I've been reading all these recent Oxbridge topics, along with that Oxford copypasta, with some bemusement. I went to Oxford and did a PPE degree. I have also read a lot of bitter posts about poshness but I did see a grain of truth: that the public school upbringing shielded you from feeling offence. It's true. It's always jarring when I come across a /lit/ type in real life, one of those fiercely attempting to climb the class ladder through erudition and intellect alone. It is embarrassing on both sides.

On the one hand, this person, so used to being the towering intellect in their Durham-LSE-UCL (oh spare me about English Literature rankings!)-Warwick social circle (Bristol, Edinburgh, and St. Andrews seem to produce only jolly clowns, not these types), is visibly mortified while realising how much the Oxbridge natural brilliance shines through. What's funny is that they are invariably better read than me. Tolstoy's lesser known works and so on. But they are still visibly insecure, in many cases shaking. Sometimes I use my 3-to-1 tutorial hewn bullshitting technique to pretend that I have read as much as them but I always reveal that I am joking and this terrifies them, as if realising I have been boxing with both hands behind my back. Please, you guys, DON'T come across so try hard.

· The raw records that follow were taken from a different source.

-- ==== Sys2Proof/Decode.lean ====
section
/-! DEFINITION. Decode.lean: words to instructions (R59 to R77), total and rejecting by name, and the encoder. -/

namespace Sys2Proof

/-- R65: the fields of a format X word. -/
def unpackX (w : W64) : FX :=
  ⟨slice w 49 6, slice w 43 6, slice w 37 6, slice w 31 6, slice w 27 4, slice w 24 3, slice w 21 3, slice w 15 6, slice w 0 15⟩

/-- R65: a format X word from its opcode and fields. -/
def packX (opc : BitVec 8) (f : FX) : W64 :=
  0#1 ++ opc ++ f.d ++ f.a ++ f.b ++ f.c ++ f.ty ++ f.k ++ f.ls ++ f.hint ++ f.fn

/-- R66: the fields of a format J word. -/
def unpackJ (w : W64) : FJ :=
  ⟨slice w 49 6, slice w 43 6, slice w 39 4, slice w 36 3, slice w 33 3, slice w 32 1, slice w 0 32⟩

/-- R66: a format J word from its opcode and fields. -/
def packJ (opc : BitVec 8) (f : FJ) : W64 :=
  0#1 ++ opc ++ f.d ++ f.a ++ f.ty ++ f.k ++ f.ls ++ f.h ++ f.imm

/-- R67: the fields of a format M word. -/
def unpackM (w : W64) : FM :=
  ⟨slice w 49 6, slice w 44 5, slice w 38 6, slice w 34 4, slice w 31 3, slice w 28 3, slice w 27 1, slice w 24 3, slice w 20 4, slice w 12 8, slice w 0 12⟩

/-- R67: a format M word from its opcode and fields. -/
def packM (opc : BitVec 8) (f : FM) : W64 :=
  0#1 ++ opc ++ f.d ++ f.a ++ f.b ++ f.ty ++ f.k ++ f.ls ++ f.cce ++ f.cc ++ f.hint ++ f.fn ++ f.ofs

/-- R68: the fields of a format B word. -/
def unpackB (w : W64) : FB :=
  ⟨slice w 50 5, slice w 45 5, slice w 41 4, slice w 32 9, slice w 0 32⟩

/-- R68: a format B word from its opcode and fields. -/
def packB (opc : BitVec 8) (f : FB) : W64 :=
  0#1 ++ opc ++ f.a ++ f.b ++ f.cnd ++ f.fn ++ f.ofs

/-- R69: the fields of a format S word. -/
def unpackS (w : W64) : FS :=
  ⟨slice w 49 6, slice w 43 6, slice w 31 12, slice w 15 16, slice w 0 15⟩

/-- R69: a format S word from its opcode and fields. -/
def packS (opc : BitVec 8) (f : FS) : W64 :=
  0#1 ++ opc ++ f.d ++ f.a ++ f.sn ++ f.imm ++ f.fn

/-- R70: the fields of a format T word. -/
def unpackT (w : W64) : FT :=
  ⟨slice w 52 3, slice w 49 3, slice w 43 6, slice w 37 6, slice w 33 4, slice w 29 4, slice w 26 3, slice w 23 3, slice w 22 1, slice w 19 3, slice w 15 4, slice w 0 15⟩

/-- R70: a format T word from its opcode and fields. -/
def packT (opc : BitVec 8) (f : FT) : W64 :=
  0#1 ++ opc ++ f.mt ++ f.ms ++ f.a ++ f.b ++ f.ty ++ f.tyb ++ f.k ++ f.ls ++ f.cce ++ f.cc ++ f.hint ++ f.fn

/-- R61: the slot whose lowest bit is bit `lo` of the word, with the 6-bit COP apart. -/
def unpackSlot (w : W64) (lo : Nat) : Slot :=
  ⟨slice w (lo + 25) 5, ⟨slice w (lo + 19) 6, slice w (lo + 13) 6, slice w (lo + 9) 4, slice w (lo + 6) 3, slice w lo 6⟩⟩

/-- R61: a slot's 31 bits. -/
def packSlot (s : Slot) : BitVec 31 :=
  0#1 ++ s.cop ++ s.args.d ++ s.args.a ++ s.args.ty ++ s.args.k ++ s.args.imm

/-- R61: a pair word. -/
def packPair (s0 s1 : Slot) : W64 := 1#1 ++ packSlot s0 ++ packSlot s1 ++ 0#1

/-- R62: the pair word whose slot 0 is `s`. -/
def pairInstr (s s1 : Slot) : Instr :=
  match s.cop.toNat with
  | 0x00 => .addSlot s.args s1
  | 0x01 => .subSlot s.args s1
  | 0x02 => .andSlot s.args s1
  | 0x03 => .orSlot s.args s1
  | 0x04 => .xorSlot s.args s1
  | 0x05 => .shlSlot s.args s1
  | 0x06 => .shrSlot s.args s1
  | 0x07 => .sraSlot s.args s1
  | 0x08 => .addiSlot s.args s1
  | 0x09 => .shliSlot s.args s1
  | 0x0A => .shriSlot s.args s1
  | 0x0B => .sltSlot s.args s1
  | 0x0C => .minmaxSlot s.args s1
  | 0x0D => .mulSlot s.args s1
  | 0x0E => .faddSlot s.args s1
  | 0x0F => .fmulSlot s.args s1
  | 0x10 => .fminmaxSlot s.args s1
  | 0x11 => .nopSlot s.args s1
  | 0x12 => .vaddSlot s.args s1
  | 0x13 => .vsubSlot s.args s1
  | 0x14 => .vmulSlot s.args s1
  | 0x15 => .vminSlot s.args s1
  | 0x16 => .vmaxSlot s.args s1
  | 0x17 => .vandSlot s.args s1
  | 0x18 => .vorSlot s.args s1
  | 0x19 => .vxorSlot s.args s1
  | 0x1A => .vshliSlot s.args s1
  | 0x1B => .vshriSlot s.args s1
  | 0x1C => .vaddsSlot s.args s1
  | 0x1D => .vmulsSlot s.args s1
  | 0x1E => .vmovSlot s.args s1
  | _ => .vunarySlot s.args s1

/-- R61, R63 rule 1: a pair word's slots; a COP of 0x20 or more or a set bit 0 is refused. -/
def decodePair (w : W64) : Option Instr :=
  if bitAt w 0 || bitAt w 62 || bitAt w 31 then none else some (pairInstr (unpackSlot w 32) (unpackSlot w 1))

/-- R44: an MFS of FSTATUS is a row of its own. -/
def decodeMfs (f : FS) : Instr := if f.sn == 0x007 then .fstatusAccess false f else .mfs f

/-- R44, R199, R253: MTS of FSTATUS, VSTART, BROWBASE and BROWLIM are rows of their own. -/
def decodeMts (f : FS) : Instr :=
  if f.sn == 0x007 then .fstatusAccess true f
  else if f.sn == 0x001 then .vstartWrite f
  else if f.sn == 0x00B || f.sn == 0x00C then .browbaseWrite f
  else .mts f

/-- R243: FN[2:0] selects the operation. -/
def decodeLqop (f : FX) : Option Instr :=
  match f.fnAt 0 3 with
  | 0 => some (.lqopPush f)
  | 1 => some (.lqopPop f)
  | 2 => some (.lqopDrop f)
  | _ => none

/-- R177: FN[1:0] selects the operation. -/
def decodePgset (f : FX) : Option Instr :=
  match f.fnAt 0 2 with
  | 0 => some (.pgsetSet f)
  | 1 => some (.pgsetNorm f)
  | 2 => some (.pgsetWbset f)
  | _ => none

/-- R182: FN[2:0] selects the operation. -/
def decodeQctl (f : FX) : Option Instr :=
  match f.fnAt 0 3 with
  | 0 => some (.qctlRd f)
  | 1 => some (.qctlStop f)
  | 2 => some (.qctlStart f)
  | 3 => some (.qctlSetw f)
  | 4 => some (.qctlSetp f)
  | _ => none
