/-- R46: a value to an integer type; `srcInt` tells an integer source from a float one. An integer that a type as wide or
wider cannot hold saturates too and sets its mask bit (DEDUCED, log entry 100). -/
def toInt (ty : Nat) (srcInt : Bool) (rm : Nat) (v : Val) : Rounded :=
  match v with
  | .nan _ => ⟨0, flagIv, true⟩
  | .inf neg => ⟨wrapInt ty (if neg then intMin ty else intMax ty), flagIv, true⟩
  | .fin neg m e =>
    let c := roundShift m (-e) neg rm
    let x : Int := if neg then -(c.1 : Int) else c.1
    if x < intMin ty then ⟨wrapInt ty (intMin ty), flagIf (!srcInt) flagIv, true⟩
    else if intMax ty < x then ⟨wrapInt ty (intMax ty), flagIf (!srcInt) flagIv, true⟩
    else ⟨wrapInt ty x, flagIf c.2 flagNx, false⟩

/-- R46: the nearest LNS6 code in the log domain. Whether an in-range inexact result raises NX is not stated, and is
Config.lns6Inexact (log entry 5). -/
def toLns (v : Val) : Rounded :=
  match v with
  | .nan sig => ⟨0x30, flagIf sig flagIv, false⟩
  | .inf neg => ⟨(if neg then 0x20 else 0) + 0x0F, flagOf ||| flagNx, true⟩
  | .fin neg m e =>
    if m == 0 then ⟨0x10, 0, false⟩
    else
      let j : Int := (bitLen (m ^ 8) : Int) - 1 + 8 * e
      let q : Int := (j + 1) / 2
      if 15 < q then ⟨(if neg then 0x20 else 0) + 0x0F, flagOf ||| flagNx, true⟩
      else if q < -15 then ⟨0x10, flagUf ||| flagNx, false⟩
      else
        let exact : Bool := m == 2 ^ (bitLen m - 1)
        ⟨(if neg then 0x20 else 0) + (q % 32).toNat, flagIf (!exact && Config.lns6Inexact) flagNx, false⟩

/-- R48: the types a conversion rounds into stochastically. -/
def srType (ty : Nat) : Bool := ty == 0x8 || ty == 0x9 || ty == 0xC || ty == 0xD

/-- R46, R48: converts a value of type `src` into type `ty`. -/
def convertNum (ty src : Nat) (r : Rounding) (v : Val) : Rounded :=
  if ty < 8 then toInt ty (src < 8) r.rm v
  else if ty == 0xE then toLns v
  else
    let rr : Rounding := if srType ty then r else ⟨r.rm, none⟩
    match v with
    | .nan sig => ⟨canonicalNan ty, flagIf sig flagIv, false⟩
    | .inf neg => (floatFmt ty).infinity neg
    | .fin neg m e => (floatFmt ty).round true rr neg m e

/-- R46: converts an element's bits. -/
def convertBits (ty src : Nat) (r : Rounding) (bits : Nat) : Rounded := convertNum ty src r (valueOf src bits)

/-- The rounding a captured FCTRL gives to a conversion with index `idx` (R42, R43, R48). -/
def convRounding (fctrl : BitVec 13) (rseed : W64) (idx : Nat) : Rounding :=
  ⟨(slice fctrl 0 2).toNat, if bitAt fctrl 2 then some (rseed, idx) else none⟩

/-- The rounding a captured FCTRL gives to arithmetic. -/
def arithRounding (fctrl : BitVec 13) : Rounding := ⟨(slice fctrl 0 2).toNat, none⟩

/-! ### Arithmetic on values -/

def Val.isNan : Val → Bool
  | .nan _ => true
  | _ => false

def Val.isSig : Val → Bool
  | .nan s => s
  | _ => false

def Val.isZero : Val → Bool
  | .fin _ m _ => m == 0
  | _ => false

def Val.isInf : Val → Bool
  | .inf _ => true
  | _ => false

def Val.neg? : Val → Bool
  | .nan _ => false
  | .inf n => n
  | .fin n _ _ => n

/-- The value with its sign flipped. -/
def Val.flip (v : Val) (c : Bool) : Val :=
  if !c then v else
    match v with
    | .nan s => .nan s
    | .inf n => .inf !n
    | .fin n m e => .fin (!n) m e

/-- A finite value as an integer multiple of 2^e0, for e0 no larger than its exponent. -/
def scaled (neg : Bool) (m : Nat) (e e0 : Int) : Int :=
  let x : Int := (m <<< (e - e0).toNat : Nat)
  if neg then -x else x

/-- IV when an operand is a signalling NaN. -/
def sigFlag (vs : List Val) : Flags := flagIf (vs.any Val.isSig) flagIv

/-- The exact sum; a zero sum of unlike signs is -0 only when rounding down. -/
def addNum (rm : Nat) (a b : Val) : Val × Flags :=
  match a, b with
  | .nan s, .nan t => (.nan false, flagIf (s || t) flagIv)
  | .nan s, _ => (.nan false, flagIf s flagIv)
  | _, .nan t => (.nan false, flagIf t flagIv)
  | .inf n, .inf k => if n == k then (.inf n, 0) else (.nan false, flagIv)
  | .inf n, .fin _ _ _ => (.inf n, 0)
  | .fin _ _ _, .inf k => (.inf k, 0)
  | .fin n m e, .fin k p d =>
    let e0 := if e ≤ d then e else d
    let s := scaled n m e e0 + scaled k p d e0
    if s == 0 then
      (.fin (if m == 0 && p == 0 && n == k then n else rm == 3) 0 0, 0)
    else (.fin (s < 0) s.natAbs e0, 0)
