/-- The machine. `th` is the hardware thread in focus and `rest` the others that a task holds; a pre-empted thread stands
outside every cluster. `stale` lists the channels back in service with the blocks written whole since (R124), `starts`
counts task starts, `tokens` are a port group's tokens (R358), negative where a request took more than there were,
`activity` counts per fraction (R357), `owed` is traffic of the device not yet performed, numbered up to `owedNext`, and
`draining` what had been issued for a resource at its last drain horizon (R368, R369). The last five fields are the
model's own: events from outside not yet taken, the schedule's choices (an empty list answers 0 to every one), whom the
schedule served last, the ticks each coming step lasts (an empty list answers 1), and the counter of free values. -/
structure State where
  th : Thread
  rest : List Thread
  pairs : List Pair
  comms : List Comm
  tasks : List Task
  mem : Memory
  poison : List Nat
  stale : List (Nat × List Nat)
  tlb : List Xlat
  regions : List Region
  fractions : List Fraction
  tokens : List (Nat × Int)
  activity : List (Nat × Activity)
  channelsOut : List Nat
  parts : List Part
  queues : List Queue
  nextTask : Nat
  starts : Nat
  preloaded : List Preload
  owed : List Owed
  owedNext : Nat
  draining : List (SlotRes × Flying)
  config : List (Nat × W64)
  wallclock : W64
  cal : Cal
  link : Link
  boot : Boot
  reports : List Report
  inputs : List Instr
  choices : List Nat
  turn : Nat
  pace : List Nat
  free : Nat
  deriving DecidableEq, Repr

/-! ### Reset -/

/-- An empty length queue. -/
def Lq.empty : Lq := ⟨0, []⟩

/-- R252: a tile that holds +0 everywhere. -/
def Tile.zero : Tile := ⟨[], false, false, []⟩

/-- The state registers of a thread no task has started (R129 where it gives a value, log entry 2 elsewhere). -/
def SRegs.reset : SRegs :=
  { vl := 0, weight := 0, divided := 0, groups := 0, target := 0, tilegrant := 0, fctrl := 0, fstatus := 0, rseed := 0,
    recipemode := 0, browbase := 0, browlim := 0, remoteflags := 0, ssinfo := 0, waitbudget := 0x100000000, coord := 0,
    stage := 0, shape := 0, taskarg := 0 }

/-- Trap registers no task has set (log entry 2). -/
def TrapRegs.reset : TrapRegs := ⟨0, 0, 0, 0, 0, 0, 0, 0, 0⟩

/-- R183: every name unbound, no node, empty length queues. -/
def Recipe.reset (budget : Nat) : Recipe :=
  { vnames := Vector.replicate 64 none, knames := Vector.replicate 8 none, nodes := [], budget := budget,
    lqs := Vector.replicate 4 Lq.empty, pending := [] }

/-- Nothing dispatched. -/
def Dispatch.reset : Dispatch :=
  { queue := [], nextSeq := 0, pass0 := none, pass1 := none, matrix := none, bloads := [], ssb := none, copy := none,
    shelf := [], deferred := [], stopped := none, paused := false, nested := false, waitU := false, waitS := false }

/-- Nothing fetched, posted or waited for. -/
def Front.reset : Front :=
  { line := none, loadWait := none, posted := [], dropped := [], wait := none, poll := none, backoff := none,
    since := 0 }

/-- A lane that runs no block. -/
def Lane.reset : Lane := ⟨List.replicate 16 0, 0, 0, 0, 0, true⟩

/-- A hardware thread no task holds. -/
def Thread.reset : Thread :=
  { cluster := 0, pair := 0, slot := 0, task := 0, run := .idle, endStatus := 0, xs := Vector.replicate 32 0, pc := 0,
    smode := false, sr := SRegs.reset, cc := Vector.replicate 8 0, tr := TrapRegs.reset, rcp := Recipe.reset 256,
    dsp := Dispatch.reset, fe := Front.reset, tiles := Vector.replicate 8 Tile.zero, bst := ⟨[], [], [], []⟩,
    ssb := ⟨[], false, false, []⟩, lane := Lane.reset }

/-- A record that asks for nothing. -/
def Record.empty : Record :=
  { sa := false, shape := 0, khdr := 0, args := 0, compl := 0, tag := 0, cmask := 0, waits := [], tbudget := 0,
    ebudget := 0, stash := none, doneaw := none }

/-- A kernel with no code. -/
def Kernel.empty : Kernel := ⟨0, 0, 256, 0, 1, 0, []⟩

/-- R357: nothing counted. -/
def Activity.zero : Activity := ⟨0, 0, 0, 0, 0, 0, 0⟩

/-- R116: a task with a new context, an empty lease and no place. -/
def Task.empty : Task :=
  { id := 0, state := .running, part := 0, queue := 0, index := 0, record := Record.empty, kernel := Kernel.empty,
    pairs := [], ranges := [], ptbase := 0, ctxid := 0, pgctrbase := 0, pgthresh := 256, nqbase := 0, stepno := 1,
    stepdone := 0, cmap := 0, areas := [], started := 0, letting := none, turnTime := 0, turnPoints := 0, tused := 0,
    activity := Activity.zero, points := 0, status := 0 }

/-- A pair with an empty instruction cache and no stash; thread 0 is the first to be served (log entry 83). -/
def Pair.reset (cluster pair : Nat) : Pair :=
  { cluster := cluster, pair := pair, icache := [], ways := 0, slots := Vector.replicate 16 none, lines := [],
    owner := none, sfeLast := 3, seqLast := 3, arrayLast := 3, copyLast := 3 }
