/-! ### Counters (R113, R114) -/

/-- R113, R114: the counter of a request of a host page whose leaf has ACC set, with the threshold and the entry it may post. -/
def State.counterOf (s : State) (x : Xl) : Option (Nat × Nat × Nat × W64 × W64) :=
  let t := s.task
  if !(leafAcc x.leaf && bitAt t.pgctrbase 0 && x.pa % 2 ^ 51 < 2 ^ 40) then none
  else
    let th := (slice t.pgthresh 0 16).toNat
    some (leafFrame t.pgctrbase + 2 * (x.pa % 2 ^ 40 / 0x10000), th, t.nqbase.toNat,
      BitVec.ofNat 64 (1 + th * 2 ^ 16 + t.ctxid.toNat % 2 ^ 32 * 2 ^ 32), BitVec.ofNat 64 (x.pa / 0x10000 * 0x10000))

/-- R113, R114: a request of a host page will be counted, one to half 1 of a versioned page at the counter of half 0's physical
address (DESIGN CHOICE, log entry 114). -/
def State.countPage (s : State) (x : Xl) : State :=
  match s.counterOf x with
  | none => s
  | some c => s.owe (.count c.1 c.2.1 c.2.2.1 c.2.2.2.1 c.2.2.2.2)

/-- R113, R379: the requests for some bytes of a host page. -/
def State.requests (x : Xl) (cross : Bool) : List Nat → State → State
  | [], s => s
  | n :: ns, s => State.requests x cross ns ((if cross then s.crossLink n else s).countPage x)

/-- R113: a span of a page as requests of at most 256 bytes, cut where a multiple of 256 lies (log entry 45). -/
def requestSizes (pa n : Nat) : List Nat :=
  (List.range ((pa % 256 + n + 255) / 256)).map fun i =>
    min (pa + n) ((pa / 256 + i + 1) * 256) - max pa ((pa / 256 + i) * 256)

/-- R382: the lines of a host page that a write on the die has made dirty will be written back, each once. -/
def State.dirtyLines (s : State) (x : Xl) (n : Nat) : State :=
  ((List.range ((x.pa % 128 + n + 127) / 128)).map fun i => x.pa / 128 * 128 + 128 * i).foldl (fun s a =>
    if s.owed.any fun o => match o.kind with
      | .writeBack b _ => a == b
      | _ => false
    then s else s.owe (.writeBack a (s.counterOf x))) s

/-- R367: whether an access of a host page is served on the die: a choice, but no choice while the link is shut, nor on a DEV
page (log entry 4). -/
def State.servedHere (s : State) (x : Xl) : Bool × State :=
  if leafCls x.leaf == clsDev then (false, s)
  else if s.shutAt x.pa then (true, s)
  else
    let c := s.choose
    (c.1 != 0, c.2)

/-- R113, R379, R382: requests for a host page cross the link and are counted, unless a cache serves them; a write then
leaves dirty lines. -/
def State.countAccess (s : State) (write : Bool) (x : Xl) (n : Nat) : State :=
  if !leafLoc x.leaf then s
  else
    let c := s.servedHere x
    if !c.1 then State.requests x true (requestSizes x.pa n) c.2 else if write then c.2.dirtyLines x n else c.2

/-- R339: a stream's read of a row, or of a part of one: one request, or consecutive pieces of 256 bytes, each counted
whether or not an on-die copy serves it. -/
def State.countStream (s : State) (x : Xl) (n : Nat) : State :=
  if !leafLoc x.leaf then s
  else
    let c := s.servedHere x
    State.requests x (!c.1) (requestSizes 0 n) c.2

/-! ### The stash -/

/-- R109: a stash slot of the pair in focus that maps a virtual address. -/
def State.stashSlot? (s : State) (va : Nat) : Bool :=
  s.pair.slots.toList.any fun q =>
    match q with
    | none => false
    | some t => t.g ≤ va && va < t.g + t.len

/-- A stash line as it is filled. -/
def State.fillLine (s : State) (va pa : Nat) (coh : Bool) : StashLine :=
  ⟨va / 128 * 128, pa / 128 * 128, coh, s.mem.readN (pa / 128 * 128) 128,
    [pa / 128 * 128, pa / 128 * 128 + 64].filter s.poisoned⟩

/-- R109: the line of an access to a mapped range fills on its first touch. -/
def State.stashTouch (s : State) (x : Xl) (va : W64) (pa : Nat) : State :=
  if !s.stashSlot? va.toNat then s
  else
    let p := s.pair
    if p.lines.any (fun l => l.pa == pa / 128 * 128) then s
    else s.setPair { p with lines := p.lines ++ [s.fillLine va.toNat pa (leafCls x.leaf == clsCoh)] }

/-! ### Reading and writing through a translation -/

/-- The traffic of a checked access that is not of the register space. A stream's row fills no line (R339). -/
def State.touch (s : State) (stream write : Bool) (x : Xl) (va : W64) (pa n : Nat) : State :=
  if stream then (s.countStream x n).recall pa n else ((s.countAccess write x n).recall pa n).stashTouch x va pa

/-- R112: whether the host refuses an access to one of its pages, which it does if it breaks its obligation to a lease
(log entry 86). -/
def State.hostRefuses (s : State) (x : Xl) : Bool × State :=
  if leafLoc x.leaf then
    let c := s.choose
    (c.1 == 1, c.2)
  else (false, s)

/-- Reads the bytes of a checked access that the host does not refuse, which a stream makes or not: a poisoned block faults
(R122), a DEV page is read once (R105). -/
def State.loadNow (stream : Bool) (s : State) (kind : Nat) (x : Xl) (va : W64) (n : Nat) : Except Stop (List Byte × State) :=
  let pa := s.readPa x
  if isRegSpace pa then .ok (s.devRead pa n)
  else
    match s.poisonIn pa n with
    | some b => .error (.trap (TrapInfo.at causePoison kind (va + BitVec.ofNat 64 b - BitVec.ofNat 64 pa)))
    | none =>
      let s1 := s.touch stream (kind == accWrite || kind == accAtomic) x va pa n
      .ok (s1.physRead pa n, s1)

/-- Reads the bytes of a checked access, unless the host refuses it. -/
def State.loadAs (stream : Bool) (s : State) (kind : Nat) (x : Xl) (va : W64) (n : Nat) : Except Stop (List Byte × State) :=
  let h := s.hostRefuses x
  if h.1 then .error (accessFault kind va) else h.2.loadNow stream kind x va n

def State.load (s : State) (kind : Nat) (x : Xl) (va : W64) (n : Nat) : Except Stop (List Byte × State) :=
  s.loadAs false kind x va n

/-- Writes bytes at a checked address, carrying step `sw`; none where the step is over (R117, R119). -/
def State.storeNow (s : State) (x : Xl) (va sw : W64) (bytes : List Byte) : Option State :=
  match s.writePa x sw with
  | none => none
  | some (pa, s1) =>
    if isRegSpace pa then some (s1.devWrite pa bytes)
    else some (((s1.touch false true x va pa bytes.length).physWrite pa bytes).spread (s1.th.cluster, s1.th.pair) pa bytes)

/-- The same, unless the host refuses the access. -/
def State.store (s : State) (x : Xl) (va sw : W64) (bytes : List Byte) : Except Stop State :=
  let h := s.hostRefuses x
  if h.1 then .error (accessFault accWrite va)
  else
    match h.2.storeNow x va sw bytes with
    | none => .error .conflict
    | some t => .ok t

/-- Checks and reads `n` bytes for data (R149). -/
def State.readVa (s : State) (smode : Bool) (va : W64) (n : Nat) : Except Stop (List Byte × Xl × State) := do
  let c ← s.check smode accRead va n
  let r ← c.2.load accRead c.1 va n
  .ok (r.1, c.1, r.2)

end Sys2Proof.Machine
end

I now float in and out of fashionable South Kensington, Russel Square, and, when I feel like knobbing that hipsterish girl you cooed over in your 30 person English tutorials as a Chinese teaching assistant failed to draw ANY original thoughts from the class, Camden mileus on these autumnal and winter Friday and Saturday nights. It's quite funny really, my friends and I were academically brilliant, on many occasions being invited for individual wine sessions with multiple tutors from Economics, Law, and English Literature, and being begged to continue on with further study- on one occasion my tutor postponed his meeting with the Presidents of the World Bank and IMF where he would advise them of the Venezuela situation, in order to plead with me to develop a Hegelian line of attack on the similarities of English common law and Constantinople law that I had mentioned in a throwaway comment- and yet, in these fashionable parties, the most easily brilliant and witty people were the Oxbridge colleagues among us who had done so academically badly. Lowly Atillas, lazy Desmonds, narcoleptic Douglases: who knew they were so brilliant? But I guess that's Oxbridge for you!